── DATA EXTRACTS
-- ==== Sys2Proof/Machine/Stacks.lean ====
section
/-!
DEFINITION. The activation stacks (R218 to R234): STACK_CONFIG, pushes, spills, fills and pops.
-/
namespace Sys2Proof.Machine

/-! ## STACK_CONFIG (R222 to R224) -/

/-- A record that pushes or pops is not terminal on one of these groups. -/
def RecRun.stackOn (x : RecRun) (groups : List Nat) : Bool :=
  let stacked := match x.op with | .pop _ _ _ _ => true | _ => decide (x.stack ≠ 0)
  x.open && stacked && (groupsOf x.op.cores).any (fun g => groups.contains g)

/-- A command holds a record that pushes or pops on one of these groups and is not terminal. -/
def Cmd.stackOn (c : Cmd) (groups : List Nat) : Bool :=
  match c.body with
  | .ops r => r.recs.any (fun x => x.stackOn groups)
  | _ => false

/-- The fields of Table 7.5. -/
structure StackParams where
  action : Nat
  groups : List Nat
  sramOffset : Nat
  sramSize : Nat
  spillBase : Nat
  spillSize : Nat
  deriving DecidableEq, Repr

/-- Table 7.5 read from a parameter block. -/
def stackParams (ps : List Byte) : StackParams :=
  ⟨fld ps 0 1, (List.range 16).filter (fun g => (fld ps 2 2).testBit g), fld ps 4 4, fld ps 8 4, fld ps 12 8, fld ps 20 8⟩

/-- Table 7.5: the fields of a CONFIGURE keep their ranges. -/
def StackParams.rangesOk (p : StackParams) : Bool :=
  decide (p.sramOffset % 32 = 0) && decide (p.sramSize % 32 = 0) && decide (2 ^ 24 ≤ p.sramSize) && decide (p.sramSize ≤ 2 ^ 30)
    && decide (p.spillBase % 256 = 0) && decide (p.spillBase < 2 ^ 44) && decide (p.spillSize % 256 = 0)

/-- R223: the spill regions of a CONFIGURE, beside the groups they go to. -/
def StackParams.spills (p : StackParams) : List (Nat × Nat) :=
  (List.range p.groups.length).map (fun k => (p.groups.getD k 0, p.spillBase + k * p.spillSize))

/-- R223: the areas of a CONFIGURE lie where they may.
(DEDUCED, log entry 69.) -/
def State.stackAreasOk (s : State) (p : StackParams) : Bool :=
  decide (p.sramOffset + p.sramSize ≤ groupBytes) &&
  (decide (p.spillSize = 0) || p.spills.all (fun x =>
    inLpddr x.2 p.spillSize && !s.hitsPartner x.2 p.spillSize
      && !s.tensors.any (fun t => overlaps x.2 p.spillSize t.base t.footprint)
      && !((List.range 16).zip s.actStacks).any (fun y =>
        y.2.configured && !p.groups.contains y.1 && overlaps x.2 p.spillSize y.2.spillBase y.2.spillSize)))

/-- STACK_CONFIG CONFIGURE on one group. -/
def StackParams.configure (p : StackParams) (base : Nat) (k : Stack) : Stack :=
  { k with configured := true, sramOffset := p.sramOffset, sramSize := p.sramSize, spillBase := base, spillSize := p.spillSize }

/-- An entry has an SRAM copy (Table 7.8). -/
def StackEntry.inSram (e : StackEntry) : Bool :=
  match e.state with | .resident | .spilling | .both => true | _ => false

/-- An entry has a complete spill copy (Table 7.8). -/
def StackEntry.isSpilled (e : StackEntry) : Bool :=
  match e.state with | .both | .spilled | .filling => true | _ => false

/-- Table 7.6: the query record of a stack.
(DESIGN CHOICE, log entry 124.) -/
def Stack.record (k : Stack) : List Byte :=
  leBytes 2 k.entries.length ++ leBytes 1 (if k.configured then 1 else 0) ++ leBytes 1 0
    ++ leBytes 4 (match k.entries.getLast? with | some e => e.stamp | none => 0xFFFFFFFF)
    ++ leBytes 8 (entriesBytes k.entries) ++ leBytes 8 (entriesBytes (k.entries.filter StackEntry.inSram))
    ++ leBytes 8 (entriesBytes (k.entries.filter StackEntry.isSpilled))

/-- STACK_CONFIG (R222, R223).
(DEDUCED, log entry 51.) -/
def stackConfig (q : Req) (s : State) : Verdict :=
  let p := stackParams q.params
  let busy := s.cmds.any (fun c => c.acked && c.stackOn p.groups)
  if q.params.length ≠ 28 ∨ 2 < p.action then refuse .badParam s
  else if p.action = 2 then okReply (s.actStacks.flatMap Stack.record) s
  else if p.groups = [] ∨ busy then refuse .badParam s
  else if p.action = 1 then
    okReply [] { s with actStacks := p.groups.foldl (fun a g => listUpd a g (fun k => { k with entries := [] })) s.actStacks }
  else if !p.rangesOk ∨ p.groups.any (fun g => (s.stack g).entries ≠ []) ∨ p.sramSize < s.setting 0x3201 * 2 ^ 20 then
    refuse .badParam s
  else if !s.stackAreasOk p then refuse .memoryRange s
  else okReply [] { s with actStacks := p.spills.foldl (fun a x => listUpd a x.1 (p.configure x.2)) s.actStacks }

/-! ## Room in the SRAM area (R229) -/

/-- The bytes an area holds: SRAM copies, those being written included.
(DEDUCED, log entry 69.) -/
def Stack.used (k : Stack) : Nat := entriesBytes (k.entries.filter (fun e => decide (e.state ≠ .spilled)))

/-- The SRAM copies of BOTH entries outside the window are evicted, deepest first, until `size` bytes are free. -/
def evictFor (outside : List Nat) (room size : Nat) : List StackEntry → Nat → List StackEntry
  | [], _ => []
  | e :: es, used =>
    if used + size ≤ room then e :: es
    else if e.state = .both ∧ outside.contains e.stamp then
      { e with state := .spilled, place := [] } :: evictFor outside room size es (used - e.size)
    else e :: evictFor outside room size es used

/-- Room made for `size` bytes on a group.
(DEDUCED, log entry 69.) -/
def State.makeRoom (s : State) (g size : Nat) : State :=
  let out := s.outsideStamps g
  { s with actStacks := listUpd s.actStacks g (fun k => { k with entries := evictFor out k.sramSize size k.entries k.used }) }

/-- A piece put into a list of pieces by rising address. -/
def pieceInsert (p : Nat × Nat) : List (Nat × Nat) → List (Nat × Nat)
  | [] => [p]
  | q :: qs => if p.1 < q.1 then p :: q :: qs else q :: pieceInsert p qs

/-- The gaps that pieces, by rising address, leave between two addresses. -/
def gapsOf (lo hi : Nat) : List (Nat × Nat) → List (Nat × Nat)
  | [] => if lo < hi then [(lo, hi - lo)] else []
  | p :: ps => (if lo < min p.1 hi then [(lo, min p.1 hi - lo)] else []) ++ gapsOf (max lo (p.1 + p.2)) hi ps

/-- The pieces an entry of `size` bytes takes in a group's SRAM area: the device chooses where the search for room starts, a free
number; from there upwards, and round the end, what no copy takes is taken.
(DESIGN CHOICE, log entry 103.) -/
def State.placeFor (s : State) (g size : Nat) : List (Nat × Nat) × State :=
  let k := s.stack g
  let lo := g * groupBytes + k.sramOffset
  let hi := lo + k.sramSize
  let w := s.freeNat
  let at_ := lo + w.1 % (k.sramSize / 32) * 32
  let used := (k.entries.flatMap StackEntry.place).foldr pieceInsert []
  (placePart (gapsOf at_ hi used ++ gapsOf lo at_ used) 0 size, w.2)

/-! ## Spill copies (R226, R228) -/

/-- Bytes of the entries below a stamp. -/
def Stack.below (k : Stack) (stamp : Nat) : Nat := entriesBytes (k.entries.filter (fun e => decide (e.stamp < stamp)))

/-- Copies inside the device, one after another: source, destination, length. Poison is noted and goes with the bytes (R185). -/
def State.copyRuns (s : State) (rs : List (Nat × Nat × Nat)) : State :=
  rs.foldl (fun a r => (a.noteRead r.1 r.2.2).copy r.1 r.2.1 r.2.2) s

/-- The copies that bring the bytes of pieces to a range of memory. -/
def runsOut : List (Nat × Nat) → Nat → List (Nat × Nat × Nat)
  | [], _ => []
  | p :: ps, a => (p.1, a, p.2) :: runsOut ps (a + p.2)

/-- What copies move. -/
def runMoves (rs : List (Nat × Nat × Nat)) : Moves := rs.flatMap (fun r => [(false, r.1, r.2.2), (true, r.2.1, r.2.2)])

/-- The copies that bring a range of memory into pieces. -/
def runsIn : List (Nat × Nat) → Nat → List (Nat × Nat × Nat)
  | [], _ => []
  | p :: ps, a => (a, p.1, p.2) :: runsIn ps (a + p.2)

/-- R226: an entry's spill offset becomes the bytes of the entries now below it, and a complete spill copy moves there with it, so
that it stays valid (R228). A copy for which the region has no such place stays where it is.
(DEDUCED, log entry 112.) -/
def State.settleEntry (s : State) (g : Nat) (e : StackEntry) : State :=
  let k := s.stack g
  let off := k.below e.stamp
  if off = e.spillOff ∨ k.spillSize < off + e.size ∨ !(e.isSpilled || decide (e.state = .spilling)) then s
  else
    let s1 := if e.isSpilled then s.copyRuns [(k.spillBase + e.spillOff, k.spillBase + off, e.size)] else s
    s1.setEntry g e.stamp (fun x => { x with spillOff := off })

/-- The spill offsets of a group after entries have come or gone: those that rise from the top downwards, then those that fall from
the bottom upwards, so that no copy lands on one that has not moved. -/
def State.settleSpills (s : State) (g : Nat) : State :=
  let k := s.stack g
  let rising := k.entries.filter (fun e => decide (e.spillOff < k.below e.stamp))
  let falling := k.entries.filter (fun e => decide (k.below e.stamp < e.spillOff))
  falling.foldl (fun a e => a.settleEntry g e) (rising.foldr (fun e a => a.settleEntry g e) s)

/-! ## STACK_PUSH (R220, R229) -/

/-- The push of a record waits on a group for room (R229), or a pop for a fill; what it waits for its class alone is not
counted (R237). -/
def State.pushWaits (s : State) (o : OpRef) (g : Nat) : State :=
  s.mapRec o (fun y => { y with waited := if y.waited.contains g then y.waited else y.waited ++ [g] })

/-- One group's push of a SAVE record, once its size is free; it waits while STACK is at its ceiling (R234).
(DESIGN CHOICE, log entry 12; DEDUCED, log entry 68; DESIGN CHOICE, log entry 126.) -/
def State.pushOn (s : State) (o : OpRef) (x : RecRun) (g : Nat) : State :=
  if !(s.pushDue x g && s.groupUp g) then s
  else if !s.belowCeiling .stack 3 g then s.atCeiling .stack 3 g
  else
    let e := s.newEntry o x g
    let s1 := s.makeRoom g e.size
    if (s1.stack g).used + e.size ≤ (s1.stack g).sramSize then
      let pl := s1.placeFor g e.size
      let s2 := { pl.2 with actStacks := listUpd pl.2.actStacks g (fun k =>
        { k with entries := stackInsert k.entries { e with place := pl.1 } }) }
      let w := if x.waited.contains g then s2.freeNat else (0, s2)
      ((w.2.count 0x0320 1).count 0x0324 w.1).settleSpills g
    else s1.pushWaits o g

/-- STACK_PUSH (R229): the pushes of a record that find room. -/
def execStackPush (source tag rec : Nat) (s : State) : Host.Outcome State Fault Refusal :=
  let o : OpRef := ⟨source, tag, rec⟩
  match s.opRec o with
  | none => .next s
  | some (_, _, x) => .next ((groupsOf x.op.cores).foldl (fun a g => a.pushOn o x g) s)

/-! ## Spills and fills (R226 to R229) -/

/-- SPILL_START (R228): the deepest RESIDENT entry outside the window, one at a time per group.
(DEDUCED, log entry 69.) -/
def execSpillStart (group : Nat) (s : State) : Host.Outcome State Fault Refusal :=
  let k := s.stack group
  let out := s.outsideStamps group
  if !s.groupUp group ∨ k.entries.any (fun e => e.state = .spilling) then .next s
  else
    match k.entries.find? (fun e => decide (e.state = .resident) && !e.marker && out.contains e.stamp) with
    | none => .next s
    | some e => .next (s.setEntry group e.stamp (fun x => { x with state := .spilling, spillOff := k.below e.stamp }))

/-- A group's entry of a stamp in a state. -/
def State.entryIn (s : State) (g stamp : Nat) (st : EntryState) : Option StackEntry :=
  (s.stack g).entries.find? (fun e => decide (e.stamp = stamp) && decide (e.state = st))

/-- SPILL_COMPLETE (Table 7.8): the spill copy is written, with its poison (R185). -/
def execSpillComplete (group stamp : Nat) (s : State) : Host.Outcome State Fault Refusal :=
  if !s.groupUp group then .next s
  else
    match s.entryIn group stamp .spilling with
    | none => .next s
    | some e =>
      let rs := runsOut e.place ((s.stack group).spillBase + e.spillOff)
      .next (s.moving .stack (runMoves rs) (fun s =>
        ((s.copyRuns rs).setEntry group stamp (fun x => { x with state := .both })).count 0x0322 e.size))

/-- FILL_START (R229): the topmost SPILLED entry in the window, once room is made. -/
def execFillStart (group : Nat) (s : State) : Host.Outcome State Fault Refusal :=
  let out := s.outsideStamps group
  if !s.groupUp group then .next s
  else
    match (s.stack group).entries.reverse.find? (fun e => decide (e.state = .spilled) && !out.contains e.stamp) with
    | none => .next s
    | some e =>
      let s1 := s.makeRoom group e.size
      if (s1.stack group).used + e.size ≤ (s1.stack group).sramSize then
        let pl := s1.placeFor group e.size
        .next (pl.2.setEntry group e.stamp (fun x => { x with state := .filling, place := pl.1 }))
      else .next s1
────
**EXERCISE DESCRIPTION:** Looking at the records above, which lines contain "settleSpills"? Copy those lines.

**FINAL ANSWER:**
def State.settleSpills (s : State) (g : Nat) : State :=
      ((w.2.count 0x0320 1).count 0x0324 w.1).settleSpills g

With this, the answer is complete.